Google avoids jury trial in antitrust case with $2.3 million payment to Justice Department

The payment was hand-delivered to the Justice Department and included the full amount of damages as calculated by the Justice Department’s own experts.

Google Google recently managed to avoid a jury trial in its ongoing antitrust case by handing over a cashier’s check for $2,289,751 to the U.S. Department of Justice (DOJ). The check covers damages arising from one of the claims in the lawsuit filed against Google by the DOJ and 18 U.S. states. The lawsuit alleges that Google has a monopoly in the digital advertising market. By paying the damages, Google ensured that the case would be decided by a judge rather than a jury, a strategic move that could help expedite legal proceedings.

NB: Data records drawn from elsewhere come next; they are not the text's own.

/-- The offset as a number: the low nibble of the last byte (R201). -/
theorem toNat_dtOffset (len : Nat) (d : List Byte) : (dtOffset len d).toNat = (d.getD (len - 1) 0).toNat % 16 :=
  BitVec.toNat_setWidth ..

/-- Settles O33: `dt_eq` gives the result, and the window's bound lets the value be read as four bytes of the digest. -/
theorem truncationReadsItsWindow : Obligations.TruncationReadsItsWindow := by
  unfold Obligations.TruncationReadsItsWindow
  intro a d hd
  have hwindow := window_le_digestLen (dtOffset (digestLen a) d) a
  refine ⟨_, _, dt_eq a d, toNat_dtOffset _ d, ?lastByte, hwindow, dtValue_eq (hwindow.trans_eq hd.symm)⟩
  case lastByte => exact Nat.add_le_add_right (Nat.le_of_lt_succ (dtOffset (digestLen a) d).isLt) 3

/-- The first bytes of DIG stand at their indexes in DIG (R38). -/
theorem Memory.getD_readBytes_zero {m : Memory} {len j : Nat} (hj : j < len) :
    (m.readBytes 0 len).getD j 0 = m.read j := by
  rw [Memory.getD_readBytes hj, Nat.zero_add]

/-- The offset TRUNC takes from DIG (R200, R201). -/
theorem dtOffset_readBytes (a : Alg) (m : Memory) :
    dtOffset (digestLen a) (m.readBytes 0 (digestLen a)) =
      BitVec.ofNat 4 ((m.read (digestLen a - 1)).toNat % 16) := by
  have hlast : digestLen a - 1 < digestLen a := by cases a <;> decide
  rw [dtOffset_eq, Memory.getD_readBytes_zero hlast]

/-- The value TRUNC takes from a window inside the first bytes of DIG (R200, R201). -/
theorem dtValue_readBytes {off len : Nat} (m : Memory) (h : off + 4 ≤ len) :
    dtValue off (m.readBytes 0 len) =
      (m.read off ++ m.read (off + 1) ++ m.read (off + 2) ++ m.read (off + 3)).setWidth 31 := by
  rw [dtValue_eq (by rwa [Memory.length_readBytes])]
  repeat rw [Memory.getD_readBytes_zero (by omega)]

/-- Settles O23: the effect of TRUNC truncates the first L bytes of DIG, and those are read at their indexes in DIG. -/
theorem truncCompletes : Obligations.TruncCompletes := by
  unfold Obligations.TruncCompletes
  intro a s p hb hp hc off
  have hoff : dtOffset (digestLen a) (s.dig.readBytes 0 (digestLen a)) = BitVec.ofNat 4 off :=
    dtOffset_readBytes a s.dig
  have hnat : (BitVec.ofNat 4 off).toNat = off := by simp [off]
  have hvalue := dtValue_readBytes s.dig (window_le_digestLen (BitVec.ofNat 4 off) a)
  rw [exec_completes (i := .trunc a) nofun hb hp hc, effectState, truncated, hoff, hvalue, hnat]
  rfl

end Sys2Proof.Machine
end

section
/-! PROOFS. The reduction and the full derivation (spec/44_reduce.md): the remainder, the completion steps of REDUCE and
DERIVE, and DERIVE as HMAC, TRUNC and REDUCE in sequence. -/

namespace Sys2Proof.Machine

variable {s : State} {a : Alg} {d : List Byte} {rest : List Event}

/-! ### REDUCE (R220, R221) -/

/-- A 31-bit value has at most ten decimal digits, so ten digits and more keep it (R221). -/
theorem red_eq_toNat (t : BitVec 31) {n : Nat} (hn : 10 ≤ n) : red t n = t.toNat := by
  have hvalue : t.toNat < 10 ^ 10 := t.isLt.trans (by decide)
  have hpow : 10 ^ 10 ≤ 10 ^ n := Nat.pow_le_pow_right (by decide) hn
  exact Nat.mod_eq_of_lt (hvalue.trans_le hpow)

/-- Settles O34: the multiple of 10^N that is left out is the one by the quotient. -/
theorem reductionIsTheExactRemainder : Obligations.ReductionIsTheExactRemainder := by
  unfold Obligations.ReductionIsTheExactRemainder
  refine ⟨fun t n => ⟨?below, t.toNat / 10 ^ n, ?multiple⟩, fun t n hn => red_eq_toNat t hn⟩
  case below => exact Nat.mod_lt _ (Nat.pow_pos (by decide))
  case multiple => exact (Nat.div_add_mod' t.toNat (10 ^ n)).symm

/-- Settles O24: the effect of REDUCE writes the remainder, which fits CODE. -/
theorem reduceCompletes : Obligations.ReduceCompletes := by
  unfold Obligations.ReduceCompletes
  intro n s p hb hp hc
  exact ⟨_, exec_completes (i := .reduce n) nofun hb hp hc, toNat_code s.trunc n⟩

/-! ### DERIVE (R240) -/

/-- Truncating a digest of the algorithm's length, in the bytes of the digest (R201, R202). -/
theorem truncated_eq (hd : d.length = digestLen a) :
    let off := (d.getD (digestLen a - 1) 0).toNat % 16
    truncated a d s = { s with
      toff := BitVec.ofNat 4 off
      trunc := (d.getD off 0 ++ d.getD (off + 1) 0 ++ d.getD (off + 2) 0 ++ d.getD (off + 3) 0).setWidth 31 } := by
  intro off
  have hwindow := window_le_digestLen (dtOffset (digestLen a) d) a
  rw [truncated, dtValue_eq (hwindow.trans_eq hd.symm), toNat_dtOffset, dtOffset_eq]

/-- Settles O25: the effect of DERIVE truncates the digest it stores and reduces the value of that truncation, and the
bytes of DIG are those of `read_storeDigest`. -/
theorem deriveCompletes : Obligations.DeriveCompletes := by
  unfold Obligations.DeriveCompletes
  intro n s p hb hp hc hw d off t
  have hlen : (hmacOf p s).length = digestLen s.kalg := length_hmac _ _ _
  have hread := read_storeDigest (length_hmacOf_le p s) hw
  rw [hlen] at hread
  have hfits : digestLen s.kalg ≤ 64 := digestLen_le_digLen s.kalg
  refine ⟨(storeDigest d s).dig, BitVec.ofNat 32 (red t n), ?completion, toNat_code t n, ?digest, ?zeros, ?beyond⟩
  case completion =>
    have htrunc : truncated s.kalg (hmacOf p s) (storeDigest (hmacOf p s) s) =
        { storeDigest d s with toff := BitVec.ofNat 4 off, trunc := t } := truncated_eq hlen
    rw [exec_derive_pending hb hp hc, effectState, htrunc]
    rfl
  case digest => exact fun j hj => (hread j).trans (if_pos hj)
  case zeros => exact fun j hj h64 => (hread j).trans ((if_neg (Nat.not_lt.2 hj)).trans (if_pos h64))
  case beyond =>
    exact fun j h64 => (hread j).trans ((if_neg (Nat.not_lt.2 (hfits.trans h64))).trans (if_neg (Nat.not_lt.2 h64)))

/-! ### DERIVE as a sequence of commands (R240) -/

/-- The state a command leaves when it is accepted in an idle state and completed. -/
def performed (i : Instr) (s : State) : State := finish (effectState i ⟨i, s.keyData, counter s⟩ s)

/-- What acceptance sets, completion sets again, so only the command's effect is left. -/
theorem afterCommand_eq_performed (i : Instr) (rest : List Event) (s : State) :
    afterCommand i rest s = { performed i s with events := rest } := by
  cases i <;> rfl

/-- A command written and then completed by the engine, where its state check passes. -/
theorem runsThrough_command {i : Instr} (hw : i.wf = true) (hs : i ≠ .sreset) (hl : s.resetLine = false)
    (he : s.err = false) (hb : s.busy = false) (hc : stateCheck i s = none) :
    RunsThrough [issue i, .engine] rest s (performed i s) := by
  intro k
  have hrun := run_command (s := { s with events := issue i :: .engine :: rest }) hl rfl
    (decodeOfEncodeIsTheCommand i hw) hs hb (fun h => absurd (he.symm.trans h) nofun)
    ((stateCheck_congr i rfl rfl).trans hc) k
  rw [afterCommand_eq_performed] at hrun
  refine hrun.trans ?_
  cases i <;> rfl

/-- What TRUNC with the key's algorithm reads from DIG after HMAC is the digest HMAC stored (R150, R200). -/
theorem readBytes_performed_hmac (hw : s.dig.wf = true) :
    (performed .hmac s).dig.readBytes 0 (digestLen s.kalg) = hmac s.kalg s.key (counterBytes (counter s)) := by
  have h := readBytes_storeDigest (length_hmacOf_le ⟨.hmac, s.keyData, counter s⟩ s) hw
  rwa [hmacOf, length_hmac] at h

/-- R240: DERIVE truncates the digest it computes, the sequence the same digest read back from DIG. -/
theorem performed_derive (n : Nat) (hw : s.dig.wf = true) :
    performed (.derive n) s = performed (.reduce n) (performed (.trunc s.kalg) (performed .hmac s)) := by
  have htrunc : performed (.trunc s.kalg) (performed .hmac s) =
      finish (truncated s.kalg (hmac s.kalg s.key (counterBytes (counter s))) (performed .hmac s)) := by
    rw [performed, effectState, readBytes_performed_hmac hw]
  rw [htrunc]
  rfl

/-- Settles O26: both runs are run through command by command, and the states at their ends are those of
`performed_derive`. -/
theorem deriveIsHmacTruncReduceInSequence : Obligations.DeriveIsHmacTruncReduceInSequence := by
  unfold Obligations.DeriveIsHmacTruncReduceInSequence
  intro s n hb he hl hk hw h1 hn
  have hready : needReady s = none := if_pos hk
  have hderive : RunsThrough [issue (.derive n), .engine] [] s (performed (.derive n) s) :=
    runsThrough_command (wf_derive.2 ⟨h1, hn⟩) nofun hl he hb hready
  have hhmac (rest) : RunsThrough [issue .hmac, .engine] rest s (performed .hmac s) :=
    runsThrough_command rfl nofun hl he hb hready
  have htrunc (rest) : RunsThrough [issue (.trunc s.kalg), .engine] rest (performed .hmac s)
      (performed (.trunc s.kalg) (performed .hmac s)) :=
    runsThrough_command rfl nofun hl he rfl rfl
  have hreduce (rest) : RunsThrough [issue (.reduce n), .engine] rest
      (performed (.trunc s.kalg) (performed .hmac s))
      (performed (.reduce n) (performed (.trunc s.kalg) (performed .hmac s))) :=
    runsThrough_command (wf_reduce.2 ⟨h1, hn⟩) nofun hl he rfl rfl
  have hsequence : RunsThrough
      ([issue .hmac, .engine] ++ ([issue (.trunc s.kalg), .engine] ++ [issue (.reduce n), .engine])) [] s
      (performed (.derive n) s) := by
    rw [performed_derive n hw]
    exact (hhmac _).append ((htrunc _).append (hreduce _))
  exact ⟨{ performed (.derive n) s with events := [] }, hderive 0, hsequence 0, rfl, rfl, rfl⟩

The payment was hand-delivered to the Justice Department and included the full amount of damages as calculated by the Justice Department’s own experts. According to Google’s legal team, this decision was made to avoid unnecessary court costs and focus on the core issues of the case. In response, U.S. District Judge Leonie Brinkema ruled in favor of Google, confirming that the payment was sufficient to cover the damages sought by the Justice Department. Judge Brinkema emphasized that the payment put the issue of damages to rest, allowing the case to proceed without the need for a jury trial.

The Justice Department had initially requested a jury trial to argue that damages should be calculated differently, but Google’s payment effectively denied that request. This allowed Google to streamline the litigation process and focus on defending itself against broader allegations of monopolistic practices in the digital advertising market. The case, which began earlier this week, is expected to last another month. The Justice Department accuses Google of using its dominance in the ad tech industry to stifle competition, crush rivals and trap customers in its ecosystem, ultimately driving up prices.

Google has denied the allegations, arguing that the Justice Department has overstated its power and that it competes fairly in the digital advertising space. If Judge Brinkema rules that Google is an illegal monopoly, the company could face significant consequences, including the possibility of a breakup. The current trial is separate from another recent antitrust case in which Judge Amit Mehta ruled that Google had illegally monopolized the search market.

A Google representative welcomed Judge Brinkema’s decision, saying, “We are pleased that the court has decided that this case will be tried by a judge.” The case represents an important moment in ongoing efforts to regulate major tech companies and address concerns about monopolistic practices in the digital economy.